* Your objective
Quote the entries below from the line with "if Memory.read s.scratch" through the line with "let s' := s.bump.putMailbox", both ends included, and only those lines.

Stored data
▬▬▬▬▬▬▬▬▬▬

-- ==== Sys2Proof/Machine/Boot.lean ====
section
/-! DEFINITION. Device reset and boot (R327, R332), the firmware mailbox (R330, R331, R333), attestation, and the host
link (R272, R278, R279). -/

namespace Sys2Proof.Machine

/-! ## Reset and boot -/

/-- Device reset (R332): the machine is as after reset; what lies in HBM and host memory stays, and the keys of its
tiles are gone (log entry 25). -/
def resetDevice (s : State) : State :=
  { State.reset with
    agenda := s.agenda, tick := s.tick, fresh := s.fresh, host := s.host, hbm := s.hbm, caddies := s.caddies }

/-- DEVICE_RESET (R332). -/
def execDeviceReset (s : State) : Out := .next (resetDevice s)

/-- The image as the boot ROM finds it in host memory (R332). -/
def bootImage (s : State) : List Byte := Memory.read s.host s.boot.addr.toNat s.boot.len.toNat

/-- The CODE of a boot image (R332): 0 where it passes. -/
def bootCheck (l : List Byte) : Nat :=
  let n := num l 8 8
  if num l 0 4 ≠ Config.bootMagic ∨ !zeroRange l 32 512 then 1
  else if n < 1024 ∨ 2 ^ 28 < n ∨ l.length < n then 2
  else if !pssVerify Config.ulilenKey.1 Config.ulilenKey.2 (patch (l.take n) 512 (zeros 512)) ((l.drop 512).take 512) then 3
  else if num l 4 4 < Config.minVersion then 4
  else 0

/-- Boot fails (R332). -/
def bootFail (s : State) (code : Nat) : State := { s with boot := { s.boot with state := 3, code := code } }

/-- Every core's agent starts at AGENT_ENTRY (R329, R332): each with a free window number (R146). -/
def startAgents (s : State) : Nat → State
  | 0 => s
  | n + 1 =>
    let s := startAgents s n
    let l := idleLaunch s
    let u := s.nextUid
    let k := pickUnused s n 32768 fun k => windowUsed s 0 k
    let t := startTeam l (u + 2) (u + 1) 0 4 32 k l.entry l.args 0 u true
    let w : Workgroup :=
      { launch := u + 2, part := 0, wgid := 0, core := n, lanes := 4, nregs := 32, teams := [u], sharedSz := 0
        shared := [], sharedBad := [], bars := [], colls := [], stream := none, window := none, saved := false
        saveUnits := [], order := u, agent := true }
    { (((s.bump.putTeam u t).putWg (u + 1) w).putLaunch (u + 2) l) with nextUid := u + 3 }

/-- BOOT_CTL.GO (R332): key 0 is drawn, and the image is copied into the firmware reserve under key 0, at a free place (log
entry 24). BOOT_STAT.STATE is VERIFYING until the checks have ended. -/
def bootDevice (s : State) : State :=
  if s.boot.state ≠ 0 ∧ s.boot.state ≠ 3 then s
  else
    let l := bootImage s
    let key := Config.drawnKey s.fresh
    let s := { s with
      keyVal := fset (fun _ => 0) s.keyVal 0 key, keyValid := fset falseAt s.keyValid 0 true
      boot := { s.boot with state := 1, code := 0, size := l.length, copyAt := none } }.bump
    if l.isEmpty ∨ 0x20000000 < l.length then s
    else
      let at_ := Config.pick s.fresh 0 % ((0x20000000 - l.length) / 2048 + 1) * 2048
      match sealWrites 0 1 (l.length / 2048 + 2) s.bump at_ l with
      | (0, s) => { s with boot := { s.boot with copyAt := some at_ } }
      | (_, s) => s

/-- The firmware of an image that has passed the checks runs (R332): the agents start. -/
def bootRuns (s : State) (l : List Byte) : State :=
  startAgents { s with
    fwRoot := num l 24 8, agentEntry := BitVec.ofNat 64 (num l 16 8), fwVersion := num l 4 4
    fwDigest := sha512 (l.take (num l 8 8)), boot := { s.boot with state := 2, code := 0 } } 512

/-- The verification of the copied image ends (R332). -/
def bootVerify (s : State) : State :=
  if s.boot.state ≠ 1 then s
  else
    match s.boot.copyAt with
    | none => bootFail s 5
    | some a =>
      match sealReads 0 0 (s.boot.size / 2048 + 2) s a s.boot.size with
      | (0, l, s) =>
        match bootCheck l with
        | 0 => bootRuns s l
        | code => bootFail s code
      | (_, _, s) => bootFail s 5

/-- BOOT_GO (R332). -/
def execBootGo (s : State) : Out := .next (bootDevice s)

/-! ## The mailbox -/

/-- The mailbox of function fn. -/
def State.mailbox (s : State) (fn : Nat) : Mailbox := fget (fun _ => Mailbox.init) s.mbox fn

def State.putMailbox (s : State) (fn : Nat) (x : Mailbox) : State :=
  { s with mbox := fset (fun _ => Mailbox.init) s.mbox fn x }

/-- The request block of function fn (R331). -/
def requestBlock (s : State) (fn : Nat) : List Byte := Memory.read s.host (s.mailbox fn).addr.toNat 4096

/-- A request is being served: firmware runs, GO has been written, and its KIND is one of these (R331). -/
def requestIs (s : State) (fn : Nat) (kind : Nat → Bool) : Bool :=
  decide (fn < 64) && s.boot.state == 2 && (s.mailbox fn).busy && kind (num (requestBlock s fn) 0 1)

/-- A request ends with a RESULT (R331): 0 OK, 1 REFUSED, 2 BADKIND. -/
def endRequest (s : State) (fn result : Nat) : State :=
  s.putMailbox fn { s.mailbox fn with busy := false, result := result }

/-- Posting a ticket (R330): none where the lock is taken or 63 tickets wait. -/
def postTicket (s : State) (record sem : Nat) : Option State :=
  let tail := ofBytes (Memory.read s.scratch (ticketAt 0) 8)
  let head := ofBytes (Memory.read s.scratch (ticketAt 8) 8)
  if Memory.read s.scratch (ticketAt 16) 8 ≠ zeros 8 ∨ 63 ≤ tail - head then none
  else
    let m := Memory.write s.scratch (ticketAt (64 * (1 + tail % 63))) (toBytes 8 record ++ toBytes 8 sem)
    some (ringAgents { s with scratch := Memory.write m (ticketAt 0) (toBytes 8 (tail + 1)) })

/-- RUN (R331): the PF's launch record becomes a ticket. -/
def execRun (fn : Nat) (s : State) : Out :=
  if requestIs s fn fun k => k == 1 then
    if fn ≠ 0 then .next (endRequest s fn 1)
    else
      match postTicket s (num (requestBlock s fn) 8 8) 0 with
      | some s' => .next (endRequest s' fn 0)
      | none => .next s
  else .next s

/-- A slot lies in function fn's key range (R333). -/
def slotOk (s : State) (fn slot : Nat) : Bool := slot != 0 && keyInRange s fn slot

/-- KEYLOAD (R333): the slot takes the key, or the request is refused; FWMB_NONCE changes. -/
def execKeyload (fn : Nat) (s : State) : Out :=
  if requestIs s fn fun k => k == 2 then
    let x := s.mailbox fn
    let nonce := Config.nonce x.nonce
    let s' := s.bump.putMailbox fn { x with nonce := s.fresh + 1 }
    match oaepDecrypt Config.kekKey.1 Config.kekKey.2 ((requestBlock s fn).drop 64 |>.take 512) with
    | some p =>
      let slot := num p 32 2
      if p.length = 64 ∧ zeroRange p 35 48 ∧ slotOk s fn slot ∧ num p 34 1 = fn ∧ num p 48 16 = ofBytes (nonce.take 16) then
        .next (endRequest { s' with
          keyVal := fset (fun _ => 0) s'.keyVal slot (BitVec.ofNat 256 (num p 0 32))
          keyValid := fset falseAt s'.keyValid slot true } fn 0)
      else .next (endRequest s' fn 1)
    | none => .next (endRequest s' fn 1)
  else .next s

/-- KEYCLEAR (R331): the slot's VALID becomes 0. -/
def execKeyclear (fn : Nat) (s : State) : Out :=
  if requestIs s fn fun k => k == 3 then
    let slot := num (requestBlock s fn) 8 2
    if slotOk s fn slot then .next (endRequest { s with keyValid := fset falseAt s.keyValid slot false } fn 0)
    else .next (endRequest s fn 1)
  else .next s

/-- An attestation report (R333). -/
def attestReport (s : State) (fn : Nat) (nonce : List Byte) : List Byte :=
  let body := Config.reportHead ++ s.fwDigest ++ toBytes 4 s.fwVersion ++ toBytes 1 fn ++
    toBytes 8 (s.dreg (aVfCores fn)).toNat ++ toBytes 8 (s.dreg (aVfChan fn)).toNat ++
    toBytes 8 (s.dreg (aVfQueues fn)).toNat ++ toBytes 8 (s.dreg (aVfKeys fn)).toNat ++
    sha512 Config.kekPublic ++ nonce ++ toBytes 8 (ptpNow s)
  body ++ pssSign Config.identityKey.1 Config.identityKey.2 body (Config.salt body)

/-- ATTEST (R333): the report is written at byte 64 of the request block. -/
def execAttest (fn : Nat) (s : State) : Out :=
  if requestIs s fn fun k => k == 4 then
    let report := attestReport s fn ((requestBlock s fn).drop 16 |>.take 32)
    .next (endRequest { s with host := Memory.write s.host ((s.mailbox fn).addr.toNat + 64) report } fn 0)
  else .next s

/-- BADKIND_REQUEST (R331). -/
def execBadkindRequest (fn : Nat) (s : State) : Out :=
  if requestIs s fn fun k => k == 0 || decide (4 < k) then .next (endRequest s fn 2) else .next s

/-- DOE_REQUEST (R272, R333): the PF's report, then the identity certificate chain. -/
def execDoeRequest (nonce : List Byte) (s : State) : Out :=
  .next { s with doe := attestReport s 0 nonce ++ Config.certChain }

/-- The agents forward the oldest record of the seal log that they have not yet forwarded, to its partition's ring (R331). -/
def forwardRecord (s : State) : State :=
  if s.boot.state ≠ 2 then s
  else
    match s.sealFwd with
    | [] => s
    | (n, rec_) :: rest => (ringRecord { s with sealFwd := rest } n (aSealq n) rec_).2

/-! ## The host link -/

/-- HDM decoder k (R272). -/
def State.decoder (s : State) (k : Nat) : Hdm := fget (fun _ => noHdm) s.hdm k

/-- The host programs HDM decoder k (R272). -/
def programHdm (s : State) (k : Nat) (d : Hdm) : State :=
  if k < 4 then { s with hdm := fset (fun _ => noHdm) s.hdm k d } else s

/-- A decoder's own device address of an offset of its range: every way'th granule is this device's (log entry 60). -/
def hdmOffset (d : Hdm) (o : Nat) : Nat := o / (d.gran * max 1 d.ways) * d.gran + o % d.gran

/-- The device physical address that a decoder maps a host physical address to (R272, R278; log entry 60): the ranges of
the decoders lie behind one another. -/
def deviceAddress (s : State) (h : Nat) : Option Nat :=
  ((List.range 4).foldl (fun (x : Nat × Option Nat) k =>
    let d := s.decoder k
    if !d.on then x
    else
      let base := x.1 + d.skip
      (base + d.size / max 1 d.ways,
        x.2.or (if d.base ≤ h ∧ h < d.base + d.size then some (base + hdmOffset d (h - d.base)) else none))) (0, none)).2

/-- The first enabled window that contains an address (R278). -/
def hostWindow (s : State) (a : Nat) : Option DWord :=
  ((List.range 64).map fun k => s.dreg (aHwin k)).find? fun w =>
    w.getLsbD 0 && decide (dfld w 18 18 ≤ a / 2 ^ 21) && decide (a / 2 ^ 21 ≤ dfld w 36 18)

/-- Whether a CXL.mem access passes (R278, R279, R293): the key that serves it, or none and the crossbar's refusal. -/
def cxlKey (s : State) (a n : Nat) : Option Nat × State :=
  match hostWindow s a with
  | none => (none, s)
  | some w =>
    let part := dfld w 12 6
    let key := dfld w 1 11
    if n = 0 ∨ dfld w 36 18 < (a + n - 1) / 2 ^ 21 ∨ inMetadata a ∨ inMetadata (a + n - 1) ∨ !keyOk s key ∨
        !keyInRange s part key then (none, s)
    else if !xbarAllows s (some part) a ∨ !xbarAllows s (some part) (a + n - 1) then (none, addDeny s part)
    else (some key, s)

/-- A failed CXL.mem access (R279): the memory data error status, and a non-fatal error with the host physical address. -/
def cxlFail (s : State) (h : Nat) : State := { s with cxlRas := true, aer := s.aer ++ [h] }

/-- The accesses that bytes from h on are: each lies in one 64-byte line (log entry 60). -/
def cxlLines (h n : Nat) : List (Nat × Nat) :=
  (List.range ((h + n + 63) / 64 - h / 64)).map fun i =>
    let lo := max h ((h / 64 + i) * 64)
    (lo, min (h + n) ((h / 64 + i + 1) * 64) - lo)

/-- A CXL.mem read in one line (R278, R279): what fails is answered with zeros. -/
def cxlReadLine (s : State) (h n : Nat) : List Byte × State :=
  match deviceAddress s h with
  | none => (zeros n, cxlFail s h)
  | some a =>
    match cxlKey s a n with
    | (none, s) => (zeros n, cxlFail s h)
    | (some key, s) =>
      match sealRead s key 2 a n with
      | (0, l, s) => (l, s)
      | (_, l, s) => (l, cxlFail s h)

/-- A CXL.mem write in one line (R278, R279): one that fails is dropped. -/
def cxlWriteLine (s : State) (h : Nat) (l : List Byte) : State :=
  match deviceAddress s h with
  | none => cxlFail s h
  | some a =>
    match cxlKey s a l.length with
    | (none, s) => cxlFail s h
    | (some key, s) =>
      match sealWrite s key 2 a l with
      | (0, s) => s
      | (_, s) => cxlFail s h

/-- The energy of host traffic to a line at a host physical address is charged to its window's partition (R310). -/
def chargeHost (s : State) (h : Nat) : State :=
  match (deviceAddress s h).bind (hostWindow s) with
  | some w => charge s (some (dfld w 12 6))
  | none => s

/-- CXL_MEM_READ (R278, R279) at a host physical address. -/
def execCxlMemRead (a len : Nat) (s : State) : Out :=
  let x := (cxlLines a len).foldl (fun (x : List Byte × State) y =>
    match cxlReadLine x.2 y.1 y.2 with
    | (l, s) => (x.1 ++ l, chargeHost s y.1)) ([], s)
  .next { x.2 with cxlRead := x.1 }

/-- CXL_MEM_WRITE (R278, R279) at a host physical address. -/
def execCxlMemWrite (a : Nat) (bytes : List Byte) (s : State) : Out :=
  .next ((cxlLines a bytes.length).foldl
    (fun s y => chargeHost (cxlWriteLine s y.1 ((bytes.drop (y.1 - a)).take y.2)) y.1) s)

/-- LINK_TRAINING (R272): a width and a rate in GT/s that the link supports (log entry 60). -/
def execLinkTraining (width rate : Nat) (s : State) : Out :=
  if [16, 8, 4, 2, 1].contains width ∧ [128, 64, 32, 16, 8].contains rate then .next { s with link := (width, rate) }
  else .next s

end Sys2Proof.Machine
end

▬▬▬▬▬▬▬▬▬▬

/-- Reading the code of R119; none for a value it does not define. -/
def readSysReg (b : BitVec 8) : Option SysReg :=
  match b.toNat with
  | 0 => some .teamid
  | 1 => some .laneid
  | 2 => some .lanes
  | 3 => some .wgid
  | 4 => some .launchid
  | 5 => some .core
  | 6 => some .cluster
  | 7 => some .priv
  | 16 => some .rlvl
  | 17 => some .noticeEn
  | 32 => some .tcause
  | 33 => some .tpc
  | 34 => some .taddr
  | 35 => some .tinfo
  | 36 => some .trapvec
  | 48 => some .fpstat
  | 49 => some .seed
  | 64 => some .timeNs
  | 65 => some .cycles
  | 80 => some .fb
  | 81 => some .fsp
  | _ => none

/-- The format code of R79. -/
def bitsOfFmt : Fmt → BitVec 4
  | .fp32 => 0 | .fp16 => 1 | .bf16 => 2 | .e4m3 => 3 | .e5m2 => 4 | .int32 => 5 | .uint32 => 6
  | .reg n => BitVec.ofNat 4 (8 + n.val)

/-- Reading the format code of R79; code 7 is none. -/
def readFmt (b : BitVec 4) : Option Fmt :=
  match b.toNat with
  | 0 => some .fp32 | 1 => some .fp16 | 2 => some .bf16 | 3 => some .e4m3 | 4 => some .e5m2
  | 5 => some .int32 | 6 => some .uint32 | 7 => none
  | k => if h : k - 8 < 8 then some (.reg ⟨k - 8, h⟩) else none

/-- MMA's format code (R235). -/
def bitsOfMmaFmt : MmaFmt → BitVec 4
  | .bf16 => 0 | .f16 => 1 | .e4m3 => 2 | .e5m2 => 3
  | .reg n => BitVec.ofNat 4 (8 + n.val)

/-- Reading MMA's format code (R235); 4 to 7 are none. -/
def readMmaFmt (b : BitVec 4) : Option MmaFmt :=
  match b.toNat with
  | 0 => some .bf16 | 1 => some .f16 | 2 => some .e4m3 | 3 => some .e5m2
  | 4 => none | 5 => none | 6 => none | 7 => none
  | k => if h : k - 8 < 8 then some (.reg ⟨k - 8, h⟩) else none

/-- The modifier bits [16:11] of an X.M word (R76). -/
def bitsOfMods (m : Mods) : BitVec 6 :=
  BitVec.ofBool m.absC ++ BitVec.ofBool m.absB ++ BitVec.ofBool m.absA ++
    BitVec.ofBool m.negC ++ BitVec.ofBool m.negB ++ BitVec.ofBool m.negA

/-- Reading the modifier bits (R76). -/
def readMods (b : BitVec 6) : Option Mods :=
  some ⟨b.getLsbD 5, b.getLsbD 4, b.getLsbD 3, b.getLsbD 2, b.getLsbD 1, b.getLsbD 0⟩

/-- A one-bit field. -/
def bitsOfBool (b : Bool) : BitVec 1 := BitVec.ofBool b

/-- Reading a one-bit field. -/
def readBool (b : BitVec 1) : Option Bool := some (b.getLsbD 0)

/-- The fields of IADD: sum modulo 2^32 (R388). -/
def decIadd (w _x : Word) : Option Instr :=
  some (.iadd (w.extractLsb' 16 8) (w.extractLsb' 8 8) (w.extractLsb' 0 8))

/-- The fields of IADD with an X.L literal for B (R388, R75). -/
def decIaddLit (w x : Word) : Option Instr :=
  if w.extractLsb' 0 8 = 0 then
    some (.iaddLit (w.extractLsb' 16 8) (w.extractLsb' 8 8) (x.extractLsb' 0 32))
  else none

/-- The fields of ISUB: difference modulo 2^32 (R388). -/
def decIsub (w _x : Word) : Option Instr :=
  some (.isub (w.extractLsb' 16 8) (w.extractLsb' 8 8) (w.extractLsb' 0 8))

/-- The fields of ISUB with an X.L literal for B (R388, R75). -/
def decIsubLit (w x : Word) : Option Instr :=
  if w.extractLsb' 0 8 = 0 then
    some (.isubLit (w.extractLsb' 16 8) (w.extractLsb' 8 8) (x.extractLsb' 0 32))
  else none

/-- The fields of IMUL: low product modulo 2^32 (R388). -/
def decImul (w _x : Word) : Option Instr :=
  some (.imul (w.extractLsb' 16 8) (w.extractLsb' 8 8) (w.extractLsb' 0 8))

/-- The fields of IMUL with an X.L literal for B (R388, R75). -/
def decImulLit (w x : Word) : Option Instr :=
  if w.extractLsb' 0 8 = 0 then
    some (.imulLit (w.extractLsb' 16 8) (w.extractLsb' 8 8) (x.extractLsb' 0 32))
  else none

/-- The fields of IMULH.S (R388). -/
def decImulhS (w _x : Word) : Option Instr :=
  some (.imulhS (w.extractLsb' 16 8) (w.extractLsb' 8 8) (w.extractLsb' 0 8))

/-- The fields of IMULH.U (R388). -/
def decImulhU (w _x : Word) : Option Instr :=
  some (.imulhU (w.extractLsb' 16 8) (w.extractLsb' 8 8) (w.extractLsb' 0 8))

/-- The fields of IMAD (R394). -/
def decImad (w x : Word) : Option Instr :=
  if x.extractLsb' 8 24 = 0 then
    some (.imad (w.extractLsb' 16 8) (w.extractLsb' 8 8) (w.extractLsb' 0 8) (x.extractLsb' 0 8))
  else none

▬▬▬▬▬▬▬▬▬▬

* Answer for this exercise
  if Memory.read s.scratch (ticketAt 16) 8 ≠ zeros 8 ∨ 63 ≤ tail - head then none
  else
    let m := Memory.write s.scratch (ticketAt (64 * (1 + tail % 63))) (toBytes 8 record ++ toBytes 8 sem)
    some (ringAgents { s with scratch := Memory.write m (ticketAt 0) (toBytes 8 (tail + 1)) })

/-- RUN (R331): the PF's launch record becomes a ticket. -/
def execRun (fn : Nat) (s : State) : Out :=
  if requestIs s fn fun k => k == 1 then
    if fn ≠ 0 then .next (endRequest s fn 1)
    else
      match postTicket s (num (requestBlock s fn) 8 8) 0 with
      | some s' => .next (endRequest s' fn 0)
      | none => .next s
  else .next s

/-- A slot lies in function fn's key range (R333). -/
def slotOk (s : State) (fn slot : Nat) : Bool := slot != 0 && keyInRange s fn slot

/-- KEYLOAD (R333): the slot takes the key, or the request is refused; FWMB_NONCE changes. -/
def execKeyload (fn : Nat) (s : State) : Out :=
  if requestIs s fn fun k => k == 2 then
    let x := s.mailbox fn
    let nonce := Config.nonce x.nonce
    let s' := s.bump.putMailbox fn { x with nonce := s.fresh + 1 }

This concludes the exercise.